### Provided data:
····················
-- ==== Sys2Proof/Laws/Advance.lean ====
section
/-! SUPPORT. What becomes of a lane whose front enters CLOSING: the context that advances (R43, R46), said once by `Advanced`, and
the context that offers its visit report (R61), said once by `Reported` of Safety.lean. -/

open Sys2Proof Sys2Proof.Machine Sys2Proof.Safety
namespace Sys2Proof.Laws

/-! ### What the freeing and the grant of a context change (R33, R44, R61) -/

/-- What the sequencer changes as a context leaves a lane or comes to one: the lanes, the pool, the uplink, and the pages sent. -/
structure LaneWork (s t : State) : Prop where
  rest : t = { s with
    ports := t.ports, stations := t.stations, lanes := t.lanes, pool := t.pool, visitCounter := t.visitCounter
    lastServed := t.lastServed, uplink := t.uplink }
  pages : PagesOnly s.port s.station (fun j => ∃ l, SignOf s l j) t

theorem LaneWork.refl (s : State) : LaneWork s s := ⟨rfl, PagesOnly.refl s _⟩

/-- A change of the lanes, the pool and the counters of the pool alone. -/
theorem LaneWork.pool {s t : State} (h : t = { s with
    lanes := t.lanes, pool := t.pool, visitCounter := t.visitCounter, lastServed := t.lastServed }) : LaneWork s t := by
  generalize t.lanes = a at h
  generalize t.pool = b at h
  generalize t.visitCounter = c at h
  generalize t.lastServed = d at h
  subst h
  exact ⟨rfl, PagesOnly.refl s _⟩

theorem LaneWork.trans {s t u : State} (h1 : LaneWork s t) (h2 : LaneWork t u) : LaneWork s u := by
  refine ⟨?_, PagesOnly.trans h1.pages h2.pages ?_⟩
  · have e1 := h1.rest
    have e2 := h2.rest
    generalize u.ports = a at e2 ⊢
    generalize u.stations = b at e2 ⊢
    generalize u.lanes = c at e2 ⊢
    generalize u.pool = d at e2 ⊢
    generalize u.visitCounter = f at e2 ⊢
    generalize u.lastServed = g at e2 ⊢
    generalize u.uplink = k at e2 ⊢
    rw [e2, e1]
  · rintro j ⟨l, hl⟩
    exact ⟨l, (SignOf_kept h1.pages l j).1 hl⟩

theorem laneWork_compose (s : State) (l : LaneId) : LaneWork s (s.compose l) :=
  ⟨by rw [compose_pages], PagesOnly.mono (compose_pagesOnly s l) fun j h => ⟨l, h⟩⟩

theorem laneWork_moveTo (s : State) (id : CtxId) (st : CtxState) : LaneWork s (s.moveTo id st) :=
  ⟨by rw [moveTo_pages]; rfl, moveTo_pagesOnly s id st⟩

theorem laneWork_retime (s : State) (l : LaneId) : LaneWork s (s.retime l) := by
  obtain ⟨h1, h2, h3, h4, h5, h6, h7, h8, h9, h10, h11, h12, h13, h14, -⟩ := State.retime_frame s l
  generalize s.retime l = t at *
  have e : t = { s with pool := t.pool } := by cases t; cases s; simp_all
  refine ⟨by rw [e], ?_⟩
  rw [e]
  exact PagesOnly.refl s _

theorem laneWork_changeMode (s : State) (l : LaneId) (m : LaneMode) (c : ModeCause) (k : Option StationIx) :
    LaneWork s (s.changeMode l m c k) := by
  unfold State.changeMode
  dsimp only
  rw [offerB_eq]
  generalize ha : ({ s.updLane l fun x => { x with
    mode := m, holder := k, pendingArrivals := if (s.lane l).mode = .open then 0 else x.pendingArrivals } with
    uplink := classB (s.updLane l fun x => { x with
      mode := m, holder := k, pendingArrivals := if (s.lane l).mode = .open then 0 else x.pendingArrivals }).uplink
        (.modeChange l (s.lane l).mode m c k) } : State) = a
  have h : LaneWork s a := by rw [← ha]; exact ⟨rfl, PagesOnly.refl s _⟩
  exact LaneWork.trans h (laneWork_compose a l)

/-- R46: a context enters IDENTIFYING. -/
theorem laneWork_front (s : State) (id : CtxId) (h : (s.ctx id).identified = false) : LaneWork s (s.enterIdentifying id) := by
  unfold State.enterIdentifying
  dsimp only
  obtain ⟨m, hm⟩ : ∃ m : State, m = ((s.updCtx id fun c => { c with
      position := some s.now, approachTimer := none, identTimer := some s.params.identWindow }).updLane
      ((s.updCtx id fun c => { c with
        position := some s.now, approachTimer := none, identTimer := some s.params.identWindow }).ctx id).lane
        fun x => { x with front := some id }).moveTo id .identifying := ⟨_, rfl⟩
  rw [← hm]
  have mi : (m.ctx id).identified = false := by
    have c : m.ctx id = { s.ctx id with
        state := .identifying, position := some s.now, approachTimer := none
        identTimer := some s.params.identWindow } := by
      rw [hm, moveTo_pages]
      simp [State.updCtx, State.updLane, upd, State.ctx]
    rw [c]
    exact h
  have : m.identifyTest id = m := by
    unfold State.identifyTest
    rw [if_neg]
    rintro ⟨-, g⟩
    rw [mi] at g
    cases g
  rw [this, hm]
  refine LaneWork.trans ?_ (laneWork_moveTo _ _ _)
  exact LaneWork.pool rfl

theorem laneWork_admit (s : State) (id : CtxId) (l : LaneId) (direct : Bool) : LaneWork s (s.admitArrival id l direct) := by
  unfold State.admitArrival
  dsimp only
  have h1 : LaneWork s (s.allocate id l) := LaneWork.pool rfl
  have h2 : ((s.allocate id l).ctx id).identified = false := by
    simp [State.allocate, State.ctx, State.updLane, State.updCtx, Ctx.identified]
  generalize s.allocate id l = a at h1 h2
  refine LaneWork.trans ?_ (laneWork_retime _ _)
  cases direct with
  | false => exact h1
  | true => exact LaneWork.trans h1 (laneWork_front a id h2)

theorem laneWork_grant (s : State) (id : CtxId) : LaneWork s (s.grant id) := by
  unfold State.grant
  cases s.searchOrder.find? s.grantable with
  | none => exact LaneWork.refl _
  | some l =>
    dsimp only
    have h1 : LaneWork s (State.updLane { s with lastServed := l } l fun x => { x with
      pendingArrivals := x.pendingArrivals - 1 }) := LaneWork.pool rfl
    generalize (State.updLane { s with lastServed := l } l fun x => { x with
      pendingArrivals := x.pendingArrivals - 1 }) = a at h1
    exact LaneWork.trans h1 (laneWork_admit _ _ _ _)

/-- R33, R44, R61: the freeing of a context. -/
theorem laneWork_free (s : State) (id : CtxId) : LaneWork s (s.freeCtx id) := by
  unfold State.freeCtx
  dsimp only
  generalize hl : (s.ctx id).lane = l
  generalize ha : ((s.updCtx id fun _ => {}).updLane l fun x => { x with
    ctxs := x.ctxs.filter (· != id), front := if x.front = some id then none else x.front }) = a
  have h1 : LaneWork s a := by rw [← ha]; exact LaneWork.pool rfl
  generalize hb : (if decide ((s.lane l).front = some id) = true then a.compose l else a) = b
  have h2 : LaneWork s b := by
    rw [← hb]
    split
    · exact LaneWork.trans h1 (laneWork_compose a l)
    · exact h1
  generalize hc : b.retime l = c
  have h3 : LaneWork s c := by rw [← hc]; exact LaneWork.trans h2 (laneWork_retime b l)
  refine LaneWork.trans ?_ (laneWork_grant _ _)
  split
  · exact LaneWork.trans h3 (laneWork_changeMode _ _ _ _ _)
  · exact h3

/-- R61: a context in CLOSING offers its visit report. -/
theorem offerReport_reported (s : State) (id : CtxId) : Reported s (s.offerReport id) id := by
  unfold State.offerReport
  refine ⟨fun h => ?_, fun h1 h2 => ?_⟩
  · rw [if_neg]
    · exact wait_eq _ _
    · intro g
      rw [State.roomA, Bool.and_eq_true, decide_eq_true_iff, List.isEmpty_iff] at g
      rcases h with h | h
      · exact absurd g.1 (Nat.not_lt.2 h)
      · exact h g.2
  · rw [if_pos (by simp [State.roomA, Config.reportQueueSize, h1, h2])]
    unfold State.reportAccepted
    obtain ⟨a, ha⟩ : ∃ a, a = s.accept (.visitReport (s.ctx id).report) := ⟨_, rfl⟩
    rw [← ha]
    have g := freeCtx_granted a id
    have u := freeCtx_uplink a id
    have w := laneWork_free a id
    generalize a.freeCtx id = t at g u w
    have du : drained a id a.uplink = drained s id { s.uplink with
        queue := s.uplink.queue ++ [⟨.visitReport (s.ctx id).report, none⟩] } := by rw [ha]; rfl
    refine ⟨?_, ?_, ?_⟩
    · have e := w.rest
      rw [u, du] at e
      generalize t.ports = x1 at e ⊢
      generalize t.stations = x2 at e ⊢
      generalize t.lanes = x3 at e ⊢
      generalize t.pool = x4 at e ⊢
      generalize t.visitCounter = x5 at e ⊢
      generalize t.lastServed = x6 at e ⊢
      rw [e, ha]
      rfl
    · have e := w.pages
      rw [ha] at e
      exact e
    · rw [ha] at g
      exact g

/-! ### The context that advances (R43, R46, R51) -/

theorem lookedUpInTurn_links {rs : List LinkRef} {s t : State} (h : LookedUpInTurn rs s t) :
    t.ports = s.ports ∧ t.stations = s.stations := by
  induction rs generalizing s with
  | nil => rw [show t = s from h]; exact ⟨rfl, rfl⟩
  | cons r rs ih =>
    obtain ⟨v, l, -, h2, h3⟩ := h
    obtain ⟨-, -, -, e1, e2, -⟩ := lookedUp_keeps h2
    obtain ⟨i1, i2⟩ := ih h3
    exact ⟨i1.trans e1, i2.trans e2⟩

/-- Where a page has been composed a context concludes as it does without it. -/
theorem concludes_of_pages (v w t : State) (id : CtxId) (e : w = { v with ports := w.ports, stations := w.stations })
    (hp : PagesOnly v.port v.station (fun j => ∃ l, SignOf v l j) w) (h : Concludes w t id) : Concludes v t id := by
  have hs : SameStations v w := fun ix => by rw [hp.1 ix]; exact ⟨rfl, rfl, rfl, rfl⟩
  have hc : w.ctx id = v.ctx id := by rw [e]; rfl
  refine ⟨fun hl => decides_of_pages v w t id e hs (h.1 (by rw [hc]; exact hl)), fun hl => ?_⟩
  obtain ⟨h1, h2⟩ := h.2 (by rw [hc]; exact hl)
  refine ⟨?_, PagesOnly.trans hp h2 ?_⟩
  · generalize t.ports = a at h1 ⊢
    generalize t.stations = b at h1 ⊢
    rw [h1, e]
  · rintro j ⟨l, hj⟩
    exact ⟨l, (SignOf_kept hp l j).1 hj⟩

/-- R43, R46, R51: the next truck of a lane advances. -/
theorem advance_spec (s : State) (l : LaneId) (next : Option CtxId) (h : Advances s l next) : Advanced s (s.advance l) l next := by
  unfold State.advance
  cases next with
  | none =>
    show _ = s
    rcases h with h | h
    · rw [if_neg (by rw [h]; simp)]
    · have : s.oldestArriving l = none := by
        unfold State.oldestArriving
        rw [List.find?_eq_none]
        intro j hj
        simpa using h j hj
      rw [this]; simp
  | some j =>
    obtain ⟨h1, h2, h3, before, after, h4, h5⟩ := h
    have ho : s.oldestArriving l = some j := by
      unfold State.oldestArriving
      rw [List.find?_eq_some_iff_append]
      exact ⟨by simpa using h2, before, after, h4, fun k hk => by simpa using h5 k hk⟩
    rw [if_pos h1, ho]
    dsimp only
    unfold State.enterIdentifying
    dsimp only
    generalize hd : ({ s.ctx j with
      state := .identifying, position := some s.now, approachTimer := none
      identTimer := some s.params.identWindow } : Ctx) = d
    obtain ⟨b, hb⟩ : ∃ b : State, b = { s with
      lanes := upd s.lanes l fun x => { x with front := some j }, pool := s.pool.set j d } := ⟨_, rfl⟩
    obtain ⟨k, hk⟩ : ∃ k : State, k = (s.updCtx j fun c => { c with
      position := some s.now, approachTimer := none, identTimer := some s.params.identWindow }) := ⟨_, rfl⟩
    have kl : (k.ctx j).lane = l := by rw [hk]; simp only [State.ctx_updCtx, if_true]; exact h3
    rw [← hk, kl]
    obtain ⟨m, hm⟩ : ∃ m : State, m = (k.updLane l fun x => { x with front := some j }).moveTo j .identifying := ⟨_, rfl⟩
    rw [← hm]
    have mp : m = { b with ports := m.ports, stations := m.stations } := by
      rw [hm, moveTo_pages, hb, hk, ← hd]
      simp [State.updCtx, State.updLane, upd, State.ctx]
    have mpages : PagesOnly s.port s.station (SignOf s l) m := by
      rw [hm]
      unfold State.moveTo
      dsimp only
      split
      · have := compose_pagesOnly ((k.updLane l fun x => { x with front := some j }).updCtx j fun c => { c with state := .identifying })
          (((k.updLane l fun x => { x with front := some j }).updCtx j fun c => { c with state := .identifying }).ctx j).lane
        have e : (((k.updLane l fun x => { x with front := some j }).updCtx j fun c => { c with state := .identifying }).ctx j).lane = l := by
          simp only [State.ctx_updCtx, if_true]
          exact kl
        rw [e] at this ⊢
        rw [hk] at this ⊢
        exact this
      · rw [hk]; exact PagesOnly.refl s _
    have mc : m.ctx j = d := by rw [mp, hb]; simp [State.ctx]
    have idd : d.identified = (s.ctx j).identified := by rw [← hd]; rfl
    refine ⟨fun hi => ?_, fun hi hr hkeys => ?_⟩
    · have : m.identifyTest j = m := by
        unfold State.identifyTest
        rw [if_neg]
        rintro ⟨-, g⟩
        rw [mc, idd, hi] at g
        cases g
      rw [this]
      refine ⟨?_, mpages⟩
      rw [hd]
      conv_lhs => rw [mp, hb]
    · have ht : m.identifyTest j = m.enterLookup j := by
        unfold State.identifyTest
        rw [if_pos]
        rw [mc, idd]
        exact ⟨by rw [← hd], hi⟩
      rw [ht]
      have key := enterLookup_concludes m j (by rw [mp, hb]; exact hr) (by rw [mc]; simpa only [hd] using hkeys)
      dsimp only at key
      rw [mc] at key
      obtain ⟨v, h6, h7⟩ := key
      generalize he : ({ d with identTimer := none, links := d.formLinks, state := .lookup } : Ctx) = d' at h6
      obtain ⟨b', hb'⟩ : ∃ b' : State, b' = { s with
        lanes := upd s.lanes l fun x => { x with front := some j }, pool := s.pool.set j d' } := ⟨_, rfl⟩
      have e1 : ({ m with pool := m.pool.set j d' } : State) = { b' with ports := m.ports, stations := m.stations } := by
        rw [mp, hb, hb']; simp
      rw [e1] at h6
      obtain ⟨p1, p2⟩ := lookedUpInTurn_links h6
      refine ⟨{ v with ports := b'.ports, stations := b'.stations }, ?_, ?_⟩
      · have k1 := lookedUpInTurn_of_pages _ b' v m.ports m.stations h6
        subst he hd hb'
        exact k1
      · refine concludes_of_pages _ v _ j rfl ?_ h7
        have q1 : ∀ g, v.port g = m.port g := fun g => by unfold State.port; rw [p1]
        have q2 : ∀ x, v.station x = m.station x := fun x => by unfold State.station; rw [p2]
        have := PagesOnly.mono mpages (Q := fun x => ∃ l, SignOf s l x) fun x hx => ⟨l, hx⟩
        unfold PagesOnly at this ⊢
        simp only [q1, q2]
        rw [hb']
        exact this

end Sys2Proof.Laws
end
····················
Your task is to set down again, exactly, every line from the beginning of the listing through the line with "the context that offers".

-- ==== Sys2Proof/Laws/Advance.lean ====
section
/-! SUPPORT. What becomes of a lane whose front enters CLOSING: the context that advances (R43, R46), said once by `Advanced`, and
the context that offers its visit report (R61), said once by `Reported` of Safety.lean. -/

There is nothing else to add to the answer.